Please count the lines in the data below that hold the word "Whether", and give only the number.

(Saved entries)
····················

/-- The reads of the words of a ring from an offset up to another. -/
def State.noteRing (s : State) (base size from_ upTo : Nat) : State :=
  if from_ ≤ upTo then s.noteReads 10 (base + from_) (upTo - from_)
  else (s.noteReads 10 (base + from_) (size - from_)).noteReads 10 base upTo

/-! ### Segments (R340) -/

/-- The words of a segment, with its CRC. -/
def mkSegment (kind : Nat) (seq start stop w4 : BitVec 64) (body : List (BitVec 64)) : List (BitVec 64) :=
  let len := 6 + body.length
  let w0 := putN 0 0x4D51 ||| putN 16 1 ||| putN 24 kind ||| putN 32 len
  let ws := [w0, seq, start, stop, w4] ++ body
  ws ++ [put 0 (crc32c (wordBytes ws))]

/-- The body words of coded blocks, and the choices left. (DESIGN CHOICE, log 87) -/
def mqBody : List (Fin 4 × Fin 32) → List MqBlock → List (BitVec 64) × List (Fin 4 × Fin 32)
  | ch, [] => ([], ch)
  | ch, b :: r =>
    let ls := (b.fields.getD 6 Word.nil).datum
    let n := min (b.fields.getD 1 Word.nil).datum.toNat (b.samples.length * (if bit ls 36 then 4 else 2))
    let (pay, c) := mqPayload ch ((List.range n).map fun i => mqSample (bit ls 36) b.samples i)
    let (rest, c') := mqBody c r
    (b.fields.map (·.datum) ++ BitVec.ofNat 64 pay.length :: pay ++ rest, c')

/-- START and END of blocks: the earliest START, and the largest START + COUNT × interval. -/
def mqSpan (bs : List MqBlock) : BitVec 64 × BitVec 64 :=
  let start (b : MqBlock) : Nat := (b.fields.getD 2 Word.nil).datum.toNat
  let stop (b : MqBlock) : Int :=
    let ivl := (b.fields.getD 3 Word.nil).datum.toInt * 65536 + (fld (b.fields.getD 6 Word.nil).datum 48 16).toNat
    start b + openQuot ((b.fields.getD 1 Word.nil).datum.toInt * ivl) 65536
  match bs with
  | [] => (0, 0)
  | b :: r => (BitVec.ofNat 64 (r.foldl (fun m x => min m (start x)) (start b)),
      BitVec.ofInt 64 (r.foldl (fun m x => max m (stop x)) (stop b)))

/-- Word 4 of a segment. -/
def mqWord4 (dev : BitVec 12) (lane : Fin 32) (nblk : Nat) (gap : Bool) : BitVec 64 :=
  put 0 dev ||| putN 12 lane.val ||| putN 17 nblk ||| fbit 22 gap

/-! ### The log ring (R341) -/

/-- The offset at which a segment of a length goes in a ring, and the FILL words before it. -/
def ringSpot (size wr len : Nat) : Nat × Nat := if size < wr + len then (0, size - wr) else (wr, 0)

/-- Words free in the log ring. -/
def Marquetry.logFree (m : Marquetry) : Nat :=
  let size := m.logSize.toNat
  if m.segs.isEmpty then size else if m.logWr = m.logRd then 0 else (m.logRd.toNat + size - m.logWr.toNat) % size

/-- Write datums as RAW words. -/
def State.mqWrite (s : State) (pa : Nat) (ws : List (BitVec 64)) : State := s.agentWrites 10 pa (ws.map Word.raw)

/-- Write a FILL run over n words. -/
def State.mqFill (s : State) (pa n : Nat) : State := if n = 0 then s else s.agentWrite 10 pa (Word.fill (BitVec.ofNat 64 n))

/-- Whether a segment of a length has room in the log ring. -/
def Marquetry.room (m : Marquetry) (len : Nat) : Bool :=
  decide (len + (ringSpot m.logSize.toNat m.logWr.toNat len).2 ≤ m.logFree)

/-- A segment enters the log ring with the next SEGSEQ. -/
def State.logPut (s : State) (kind : Nat) (start stop w4 : BitVec 64) (body : List (BitVec 64)) : State :=
  let m := s.mq
  let seg := mkSegment kind m.seq start stop w4 body
  let size := m.logSize.toNat
  let (at_, fill) := ringSpot size m.logWr.toNat seg.length
  let s := (s.mqFill (m.logBase.toNat + m.logWr.toNat) fill).mqWrite (m.logBase.toNat + at_) seg
  { s with mq := { s.mq with logWr := BitVec.ofNat 40 ((at_ + seg.length) % size), seq := m.seq + 1
                             segs := m.segs ++ [(m.seq, at_, seg.length)]
                             wordsOut := s.mq.wordsOut + BitVec.ofNat 64 seg.length } }

/-- A segment of a lane is discarded: DROPPED, and GAP for the lane's next segment. -/
def State.logDrop (s : State) (lane : Fin 32) : State :=
  ({ s with mq := { s.mq with dropped := satInc s.mq.dropped, gap := vset s.mq.gap lane true } }).event 7 1 lane.val []

/-! ### The retention ring and windows (R342) -/

/-- Whether a segment of a lane lies in a window's lanes and meets its interval. -/
def RetWindow.wants (w : RetWindow) (lane : Fin 32) (start stop : BitVec 64) : Bool :=
  bit w.lanes lane.val && decide (start.toNat < w.until_.toNat) && decide (w.from_.toNat < stop.toNat)

/-- Copy a retained segment into the log ring with KIND 1; with the ring full it is dropped, or left under HOLD. -/
def State.copySeg (s : State) (x : RetSeg) : State :=
  let body := ((x.words.map (·.datum)).drop 5).dropLast
  let w4 := ((x.words.getD 4 Word.zero).datum)
  let mark (s : State) : State := { s with mq := { s.mq with retSegs := s.mq.retSegs.map fun y =>
    if y.off = x.off then { y with copied := true } else y } }
  if s.mq.room x.words.length then mark (s.logPut 1 x.start x.stop w4 body)
  else if s.mq.full then s
  else mark (s.logDrop x.lane)

/-- Copy every retained segment that an open window wants and that has not been copied. -/
def State.copyWanted (s : State) (w : RetWindow) : State :=
  (s.mq.retSegs.filter fun x => !x.copied && w.wants x.lane x.start x.stop).foldl (fun (s : State) x => s.copySeg x) s

/-- A segment enters the retention ring, over the oldest. -/
def State.retPut (s : State) (lane : Fin 32) (start stop w4 : BitVec 64) (body : List (BitVec 64)) : State :=
  let m := s.mq
  let seg := mkSegment 1 0 start stop w4 body
  let size := m.retSize.toNat
  if size < seg.length then s
  else
    let (at_, fill) := ringSpot size m.retWr seg.length
    let hit (x : RetSeg) : Bool :=
      (decide (x.off < at_ + seg.length) && decide (at_ < x.off + x.words.length)) ||
        (fill != 0 && decide (m.retWr < x.off + x.words.length))
    let old := m.retSegs.filter hit
    let s := (s.mqFill (m.retBase.toNat + m.retWr) fill).mqWrite (m.retBase.toNat + at_) seg
    let x : RetSeg := { off := at_, lane := lane, start := start, stop := stop, words := seg.map Word.raw }
    { s with mq := { s.mq with
        retWr := (at_ + seg.length) % size
        retSegs := m.retSegs.filter (fun x => !(hit x)) ++ [x]
        gone := m.gone ++ (old.filter fun y => !y.copied).map fun y => (y.lane, y.start, y.stop)
        wordsOut := s.mq.wordsOut + BitVec.ofNat 64 seg.length } }

/-- Count in TRUNC the segments that a window needs and that the ring has overwritten. -/
def State.countTrunc (s : State) (w : RetWindow) : State :=
  let miss := s.mq.gone.filter fun (l, a, b) => w.wants l a b
  if miss.isEmpty then s
  else
    ({ s with mq := { s.mq with gone := s.mq.gone.filter fun (l, a, b) => !(w.wants l a b)
                                trunc := miss.foldl (fun c _ => satInc c) s.mq.trunc } }).event 7 2 0 []

/-- MQ_RETENTION_TRIGGER: an event on the line of window k, with its stamp: the window opens or is extended, and the
segments it wants are copied. -/
def execMqRetentionTrigger (k : Fin 4) (stamp : BitVec 64) (s : State) : Host.Outcome State Fault Refusal :=
  let w := s.mq.ret[k]
  ok (if !(s.alive && s.mq.en && w.en) then s
    else
      let stop := stamp + w.post.setWidth 64
      let w' := if w.isOpen then { w with last := stamp, until_ := stop }
        else { w with isOpen := true, last := stamp, until_ := stop
                      from_ := BitVec.ofNat 64 (stamp.toNat - w.pre.toNat) }
      let s := { s with mq := { s.mq with ret := vset s.mq.ret k w' } }
      let s := if w.isOpen then s else s.event 7 3 k.val []
      (s.countTrunc w').copyWanted w')

/-- MQ_RETENTION_CLOSE: a window has reached its end. -/
def execMqRetentionClose (k : Fin 4) (s : State) : Host.Outcome State Fault Refusal :=
  let w := s.mq.ret[k]
  ok (if w.isOpen && decide (w.until_.toNat ≤ s.now.toNat) then
      { s with mq := { s.mq with ret := vset s.mq.ret k { w with isOpen := false } } }
    else s)

/-! ### MQ_BLOCK_CODE -/

/-- CHSEL or CHRET of a local channel. (DESIGN CHOICE, log 88) -/
def mqSelected (v : Vector (BitVec 64) 8) (lane : Fin 32) (m : Nat) : Bool :=
  bit (v.toList.getD (lane.val / 4) 0) (16 * (lane.val % 4) + m)

/-- MQ_BLOCK_CODE: Marquetry codes the next block period of a lane that has advanced WR past its position. `choice` gives
p and k of each partition in order, which the device chooses (R339). (DESIGN CHOICE, log 87) -/
def execMqBlockCode (n : Fin 32) (choice : List (Fin 4 × Fin 32)) (s : State) (ecc : Ecc := []) : Host.Outcome State Fault Refusal :=
  let s := s.memErrs ecc
  let m := s.mq
  let l := s.sl[n]
  let size := l.ringSize.toNat
  ok (if !s.alive || !(s.logged n) || m.pos[n].toNat = l.wr.toNat || size = 0 then s
    else
      let (blocks, stop) := s.mqPeriod l.ringBase.toNat size l.wr.toNat 34 m.pos[n].toNat none
      let lost := blocks.any (·.bad) || blocks.isEmpty
      let sel := blocks.filter fun b => !b.bad && mqSelected m.chsel n b.chan
      let logs := sel.filter fun b => !(mqSelected m.chret n b.chan)
      let rets := sel.filter fun b => mqSelected m.chret n b.chan
      let (lbody, ch) := mqBody choice logs
      let (rbody, _) := mqBody ch rets
      let gap := m.gap[n] || lost
      let full := !logs.isEmpty && !(m.room (6 + lbody.length))
      if full && m.full then s
      else
        let s := s.noteRing l.ringBase.toNat size m.pos[n].toNat (stop % size)
        let counted : Nat := (sel.map fun b => (b.fields.getD 1 Word.nil).datum.toNat).foldl (· + ·) 0
        let s := { s with mq := { s.mq with pos := vset m.pos n (BitVec.ofNat 40 (stop % size)), gap := vset m.gap n lost
                                            samplesIn := m.samplesIn + BitVec.ofNat 64 counted } }
        let s := if logs.isEmpty then { s with mq := { s.mq with gap := vset s.mq.gap n gap } }
          else if full then s.logDrop n
          else
            let (a, b) := mqSpan logs
            s.logPut 0 a b (mqWord4 s.km.id n logs.length m.gap[n]) lbody
        if rets.isEmpty || m.retSize = 0 then s
        else
          let (a, b) := mqSpan rets
          let s := s.retPut n a b (mqWord4 s.km.id n rets.length m.gap[n]) rbody
          (List.finRange 4).foldl (fun (s : State) k =>
            if s.mq.ret[k].isOpen then s.copyWanted s.mq.ret[k] else s) s)

/-! ### Registers (Table 14-9) -/

/-- A register of the MQ block. -/
inductive MqReg where
  | ctl | logring | logsize | logwr | logrd | seq | retring | retsize | status | samples | words
  | chsel (k : Fin 8)
  | chret (k : Fin 8)
  | rcfg (n : Fin 4)
  | rpre (n : Fin 4)
  | rpost (n : Fin 4)
  | rlast (n : Fin 4)
  | pos (l : Fin 32)
deriving DecidableEq, Repr

/-- The register at a word offset. -/
def mqReg (off : Nat) : Option MqReg :=
  match off with
  | 0 => some .ctl
  | 1 => some .logring
  | 2 => some .logsize
  | 3 => some .logwr
  | 4 => some .logrd
  | 5 => some .seq
  | 6 => some .retring
  | 7 => some .retsize
  | 8 => some .status
  | 9 => some .samples
  | 10 => some .words
  | _ =>
    if 0x10 ≤ off ∧ off < 0x18 then some (.chsel (idx 8 off))
    else if 0x18 ≤ off ∧ off < 0x20 then some (.chret (idx 8 off))
    else if 0x20 ≤ off ∧ off < 0x30 then
      let n : Fin 4 := idx 4 (off / 4)
      match off % 4 with
      | 0 => some (.rcfg n)
      | 1 => some (.rpre n)
      | 2 => some (.rpost n)
      | _ => some (.rlast n)
    else if 0x40 ≤ off ∧ off < 0x60 then some (.pos (idx 32 off))
    else none

/-- A register of the MQ block as read. -/
def Marquetry.regBits (m : Marquetry) (r : MqReg) : BitVec 64 :=
  match r with
  | .ctl => fbit 0 m.en ||| fbit 1 m.full
  | .logring => put 0 m.logBase
  | .logsize => put 0 m.logSize
  | .logwr => put 0 m.logWr
  | .logrd => put 0 m.logRd
  | .seq => m.seq
  | .retring => put 0 m.retBase
  | .retsize => put 0 m.retSize
  | .status => put 0 m.dropped ||| put 16 m.trunc
  | .samples => m.samplesIn
  | .words => m.wordsOut
  | .chsel k => m.chsel[k]
  | .chret k => m.chret[k]
  | .rcfg n => put 0 m.ret[n].lanes ||| put 32 m.ret[n].line ||| fbit 40 m.ret[n].en ||| fbit 41 m.ret[n].isOpen
  | .rpre n => put 0 m.ret[n].pre
  | .rpost n => put 0 m.ret[n].post
  | .rlast n => m.ret[n].last
  | .pos l => put 0 m.pos[l]

/-- Lanes that are logged now and were not before start at their next block period (R338). (DESIGN CHOICE, log 88) -/
def State.mqJoin (s old : State) : State :=
  (List.finRange 32).foldl (fun (s : State) n =>
    if s.logged n && !(old.logged n) then
      { s with mq := { s.mq with pos := vset s.mq.pos n (s.sl[n].wr.setWidth 40), gap := vset s.mq.gap n false } }
    else s) s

····················

▶ YOUR SOLUTION
2